Not touching them with a ten foot pole


----------



## Menace (Sep 23, 2013)

Sigma has nothing to lose by trying a new strategy - only extra sales if the lenses are well received by the target market.


----------



## pwp (Sep 23, 2013)

Jim Saunders said:


> There is an article mentioned very recently on Petapixel that might be a partial answer to your question.
> Jim


Jim do you have a link to this piece?

-pw


----------



## bchernicoff (Sep 23, 2013)

Here is the link to the article. It's a tour of the Sigma factory with some history on the company. The person receiving the tour comments on the cleanliness, attention to detail, and optical testing of each completed lens... factors which could account for an improvement in quality.


http://www.imaging-resource.com/news/2013/09/19/a-geeks-tour-of-sigmas-aizu-lens-factory-precision-production-from-the-insi

This is all part of the company's new Global Vision that they launched in 2012. You can read about it at the link below:
http://www.sigma-global.com/en/lenses/cas/


----------



## Pi (Sep 23, 2013)

ScottyP said:


> I believe their family founder recently passed. Is the new impressive vitality (QUALITY) coming from the new generation, or what?

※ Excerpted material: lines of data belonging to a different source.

-- ==== Sys2Proof/Syntax.lean ====
section
/-! DEFINITION. The 32 commands of the opcode map (spec/30_encoding.md R73), one constructor a row.
An operand word that the rules read as binary32 is kept as the word itself (R72: every bit pattern is accepted). -/

namespace Sys2Proof

/-- A command with its head fields and operand words, in the order R73 sends them.
`u`, `a`, `f`, `i`, `k` are the head word's `UNIT` field (an index above the unit's range is a legal
encoding and faults when executed, R74); `nch` is `IMM16[1:0]`; `mode` and `on` are `IMM16[0]`. -/
inductive Instr where
  /-- EPREP #nch, FS_HI, FS_LO, MAXBLOCK (R146) -/
  | eprep (nch : Nat) (fsHi fsLo maxBlock : Word)
  /-- ERST (R147) -/
  | erst
  /-- ESETP p0, …, p12 (R148) -/
  | esetp (p : Vector Word 13)
  /-- EPROC #nch, numSamples (R151) -/
  | eproc (nch : Nat) (numSamples : Word)
  /-- DLPREP u, maxDelaySamples (R90) -/
  | dlprep (u : Nat) (maxDelay : Word)
  /-- DLRST u (R92) -/
  | dlrst (u : Nat)
  /-- DLSETD u, delay (R94) -/
  | dlsetd (u : Nat) (delay : Word)
  /-- DLPUSH u, x (R95) -/
  | dlpush (u : Nat) (x : Word)
  /-- DLRDLIN u, delay, modOffset (R96) -/
  | dlrdlin (u : Nat) (delay modOffset : Word)
  /-- DLRDLAG u, delay, modOffset (R97) -/
  | dlrdlag (u : Nat) (delay modOffset : Word)
  /-- DLPROC u, #mode, x, delay, modOffset (R98); `mode` true is cubic -/
  | dlproc (u : Nat) (mode : Bool) (x delay modOffset : Word)
  /-- APPREP a, length (R100) -/
  | apprep (a : Nat) (length : Word)
  /-- APRST a (R101) -/
  | aprst (a : Nat)
  /-- APSETG a, g (R102) -/
  | apsetg (a : Nat) (g : Word)
  /-- APPROC a, x (R103) -/
  | approc (a : Nat) (x : Word)
  /-- LPRST f (R105) -/
  | lprst (f : Nat)
  /-- LPSETC f, hz (R106) -/
  | lpsetc (f : Nat) (hz : Word)
  /-- LPPROC f, x (R107) -/
  | lpproc (f : Nat) (x : Word)
  /-- LFOSEED i, seed (R111) -/
  | lfoseed (i : Nat) (seed : Word)
  /-- LFOSETR i, rateHz (R113) -/
  | lfosetr (i : Nat) (rateHz : Word)
  /-- LFOSETD i, depthSamples (R114) -/
  | lfosetd (i : Nat) (depthSamples : Word)
  /-- LFONEXT i (R115) -/
  | lfonext (i : Nat)
  /-- FSETSIZE scale (R124) -/
  | fsetsize (scale : Word)
  /-- FSETRT60 seconds (R125) -/
  | fsetrt60 (seconds : Word)
  /-- FSETDAMP hz (R126) -/
  | fsetdamp (hz : Word)
  /-- FSETMOD rateHz, depthMs (R127) -/
  | fsetmod (rateHz depthMs : Word)
  /-- FSETFRZ #on (R128) -/
  | fsetfrz (on : Bool)
  /-- FTICK xIn (R129) -/
  | ftick (xIn : Word)
  /-- FMIX v[0..7], width (R132) -/
  | fmix (v : Vector Word 8) (width : Word)
  /-- SMSET k, target (R141) -/
  | smset (k : Nat) (target : Word)
  /-- SMNEXT k (R142) -/
  | smnext (k : Nat)
  /-- SMSNAP k (R143) -/
  | smsnap (k : Nat)
  deriving DecidableEq, Repr

/-- The rows of the opcode map without their operands. -/
inductive Op where
  | eprep | erst | esetp | eproc
  | dlprep | dlrst | dlsetd | dlpush | dlrdlin | dlrdlag | dlproc
  | apprep | aprst | apsetg | approc
  | lprst | lpsetc | lpproc
  | lfoseed | lfosetr | lfosetd | lfonext
  | fsetsize | fsetrt60 | fsetdamp | fsetmod | fsetfrz | ftick | fmix
  | smset | smnext | smsnap
  deriving DecidableEq, Repr

/-- The head-word formats of R71. -/
inductive Format where
  /-- neither `UNIT` nor `IMM16` -/
  | z
  /-- `UNIT` only -/
  | u
  /-- `IMM16` only -/
  | i
  /-- both -/
  | ui
  deriving DecidableEq, Repr

/-- The pseudo-commands of R78, each an alias of one command. -/
abbrev Instr.freeze : Instr := .fsetfrz true
/-- `UNFREEZE` (R78). -/
abbrev Instr.unfreeze : Instr := .fsetfrz false
/-- `DLPROCL u, x, d, m` (R78). -/
abbrev Instr.dlprocl (u : Nat) (x d m : Word) : Instr := .dlproc u false x d m
/-- `DLPROCC u, x, d, m` (R78). -/
abbrev Instr.dlprocc (u : Nat) (x d m : Word) : Instr := .dlproc u true x d m

end Sys2Proof
end

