-- ==== Sys2Proof/Machine/Configs.lean ====
section
/-! DEFINITION. The two worked instances of `Cfg` (spec/00_scope.md R5; spec/95_test_vectors.md section 0), the two
named buffer layouts (spec/20_memory.md R51), and the instance the machine is built with. -/

namespace Sys2Proof.Machine

/-- `PLANAR` (R51): c·MAXBLOCK + n. -/
def planarAddr (maxBlock _nch c n : Nat) : Nat := c * maxBlock + n

/-- `INTERLEAVED` (R51): n·numChannels + c. -/
def interleavedAddr (_maxBlock nch c n : Nat) : Nat := n * nch + c

/-- `Cfg.DEFAULT` (R5). -/
def cfgDefault : Cfg where
  lref := #v[1103, 1301, 1531, 1801, 2113, 2477, 2903, 3407]
  apref := #v[113, 163, 241, 347, 127, 179, 257, 367]
  modmaskVariant1 := false
  smoothSeconds := lit0_05
  wm := Vector.replicate 8 .plus
  ws := #v[.plus, .minus, .plus, .minus, .plus, .minus, .plus, .minus]
  perm := #v[0, 2, 4, 6, 1, 3, 5, 7]
  phaseInit := phaseInitDefault
  jitInit := jitInitDefault
  jitter := jitterDefault
  num := numDefault
  capMax := 2 ^ 20
  fsMin := 0x40BF400000000000#64
  fsMax := 0x4107700000000000#64
  blockMax := 2 ^ 24 - 1
  bufAddr := planarAddr

/-- `Cfg.TINY` (spec/95_test_vectors.md section 0). -/
def cfgTiny : Cfg :=
  { cfgDefault with
    lref := #v[3, 5, 7, 11, 13, 17, 19, 23]
    apref := #v[1, 2, 3, 5, 1, 2, 3, 5]
    smoothSeconds := 0x38A7C5AC#32
    phaseInit := fun _ _ => posZero
    jitInit := fun _ _ => 0
    jitter := fun js => (posZero, js) }

/-- The instance the fixed machine (`exec`, `step`) is built with: `Cfg.DEFAULT` (DESIGN CHOICE, log 3). Every
operation takes its `Cfg` as an argument, so `execIn` and `stepIn` run any other. -/
def cfg : Cfg := cfgDefault

end Sys2Proof.Machine
end

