-- ==== Sys2Proof/Machine/DelayLine.lean ====
section
/-! DEFINITION. DelayLine, the fractional-delay interpolator (spec/40_delayline.md R90 to R99). -/

namespace Sys2Proof.Machine

/-! ## The unit -/

/-- A line sized for `maxDelay` samples (R90): zero-filled, so nothing is listed. R5 bounds `CAP_MAX` below
only: a capacity of 2^32 or more is kept whole (DESIGN CHOICE, log 26). -/
def DelayLine.prepared (maxDelay : Nat) : DelayLine :=
  { cap := nextPow2 (maxDelay + 4), w := 0, base := 0, ram := [] }

/-- `tap(u, k)` (R91): the word k places before the cursor, modulo the capacity. -/
def DelayLine.tap (d : DelayLine) (k : Nat) : Word := memRead d.ram (((d.w : Int) - k) % d.cap).toNat

/-- DLRST (R92): zero fill and cursor 0; `cap` and `base` stay. -/
def DelayLine.cleared (d : DelayLine) : DelayLine := { d with w := 0, ram := [] }

/-- `D` of R93: delay + modOffset clamped into [1, cap − 3]. -/
def DelayLine.totalDelay (d : DelayLine) (delay modOffset : Word) : Word :=
  fclamp (fadd delay modOffset) lit1 (floatOf (d.cap - 3))

/-- `Df` of R93: the fraction of a total delay. -/
def delayFraction (D : Word) : Word := fsub D (floatOf (ffloor D))

/-- DLSETD (R94). -/
def DelayLine.withBase (d : DelayLine) (delay : Nat) : DelayLine := { d with base := min delay (d.cap - 4) }

/-- DLPUSH (R95): the word is stored unchanged. -/
def DelayLine.push (d : DelayLine) (x : Word) : DelayLine :=
  { d with ram := memWrite d.ram d.w x, w := (d.w + 1) % d.cap }

/-- The y of R96: a + Df · (b − a). -/
def linearInterp (a b df : Word) : Word := fadd a (fmul df (fsub b a))

/-- The y of R97 from the four taps and the fraction d. -/
def lagrangeInterp (xm1 x0 x1 x2 d : Word) : Word :=
  let dm1 := fsub d lit1
  let dm2 := fsub d lit2
  let dp1 := fadd d lit1
  let p := fmul d dm1
  let cm1 := fneg (fdiv (fmul p dm2) lit6)
  let c0 := fdiv (fmul (fmul dp1 dm1) dm2) lit2
  let c1 := fneg (fdiv (fmul (fmul dp1 d) dm2) lit2)
  let c2 := fdiv (fmul dp1 p) lit6
  fadd (fadd (fadd (fmul cm1 xm1) (fmul c0 x0)) (fmul c1 x1)) (fmul c2 x2)

/-- The linear read (R96). -/
def DelayLine.readLinear (d : DelayLine) (delay modOffset : Word) : Word :=
  let D := d.totalDelay delay modOffset
  let Di := ffloor D
  linearInterp (d.tap Di) (d.tap (Di + 1)) (delayFraction D)

/-- The cubic read (R97). -/
def DelayLine.readCubic (d : DelayLine) (delay modOffset : Word) : Word :=
  let D := d.totalDelay delay modOffset
  let Di := ffloor D
  lagrangeInterp (d.tap (Di - 1)) (d.tap Di) (d.tap (Di + 1)) (d.tap (Di + 2)) (delayFraction D)

/-- The read a mode bit selects (R98: 0 linear, 1 cubic). -/
def DelayLine.read (d : DelayLine) (cubic : Bool) (delay modOffset : Word) : Word :=
  if cubic then d.readCubic delay modOffset else d.readLinear delay modOffset

/-! ## The commands -/

/-- DLPREP (R90). -/
def dlprep (cfg : Cfg) (u : Nat) (maxDelay : Word) (s : State) : State :=
  onUnit numDL u s fun i =>
    if cfg.capMax < u32 maxDelay + 4 then raise .badConfig s
    else s.setDL i (DelayLine.prepared (u32 maxDelay))

/-- DLRST (R92). -/
def dlrst (u : Nat) (s : State) : State := onUnit numDL u s fun i => s.setDL i s.dl[i].cleared

/-- DLSETD (R94). -/
def dlsetd (u : Nat) (delay : Word) (s : State) : State :=
  onUnit numDL u s fun i => s.setDL i (s.dl[i].withBase (u32 delay))

/-- DLPUSH (R95). -/
def dlpush (u : Nat) (x : Word) (s : State) : State := onUnit numDL u s fun i => s.setDL i (s.dl[i].push x)

/-- DLRDLIN (R96). -/
def dlrdlin (u : Nat) (delay modOffset : Word) (s : State) : State :=
  onUnit numDL u s fun i => s.putRes 0 (s.dl[i].readLinear delay modOffset)

/-- DLRDLAG (R97). -/
def dlrdlag (u : Nat) (delay modOffset : Word) (s : State) : State :=
  onUnit numDL u s fun i => s.putRes 0 (s.dl[i].readCubic delay modOffset)

/-- DLPROC (R98): the read sees the line before x is written. -/
def dlproc (u : Nat) (mode : Bool) (x delay modOffset : Word) (s : State) : State :=
  onUnit numDL u s fun i =>
    let y := s.dl[i].read mode delay modOffset
    (s.setDL i (s.dl[i].push x)).putRes 0 y

end Sys2Proof.Machine
end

I am not sure that they improved the quality. They have a few new lens designs but the AF problems and the copy variations seem to persist. Their build quality has been gradually improving long before the event you mentioned.


----------



## bchernicoff (Sep 23, 2013)

Pi said:


> I am not sure that they improved the quality. They have a few new lens designs but the AF problems and the copy variations seem to persist. Their build quality has been gradually improving long before the event you mentioned.



I've owned the total of seven Sigma lenses and used them with 7D, 5D Mk II, and 5D Mk III and the only one that had any problem with AF was a 50 1.4 on the 5D Mk II. It was inconsistent in low light. I sold that lens (which I had bought used) and later bought a brand new copy when I heard it performed better on the Mk III. It's true. 
I feel like 90% of the grief that people hear about are from older/cheaper models from Sigma. The 35mm and the 85mm are stunningly sharp. The 17-50 f/2.8 OS was my favorite crop body lens. All the Global Vision lenses offer tuning and upgradeability through the USB dock. You really cannot go wrong with the new lenses.


----------



## Pi (Sep 23, 2013)

bchernicoff said:


> I feel like 90% of the grief that people hear about are from older/cheaper models from Sigma.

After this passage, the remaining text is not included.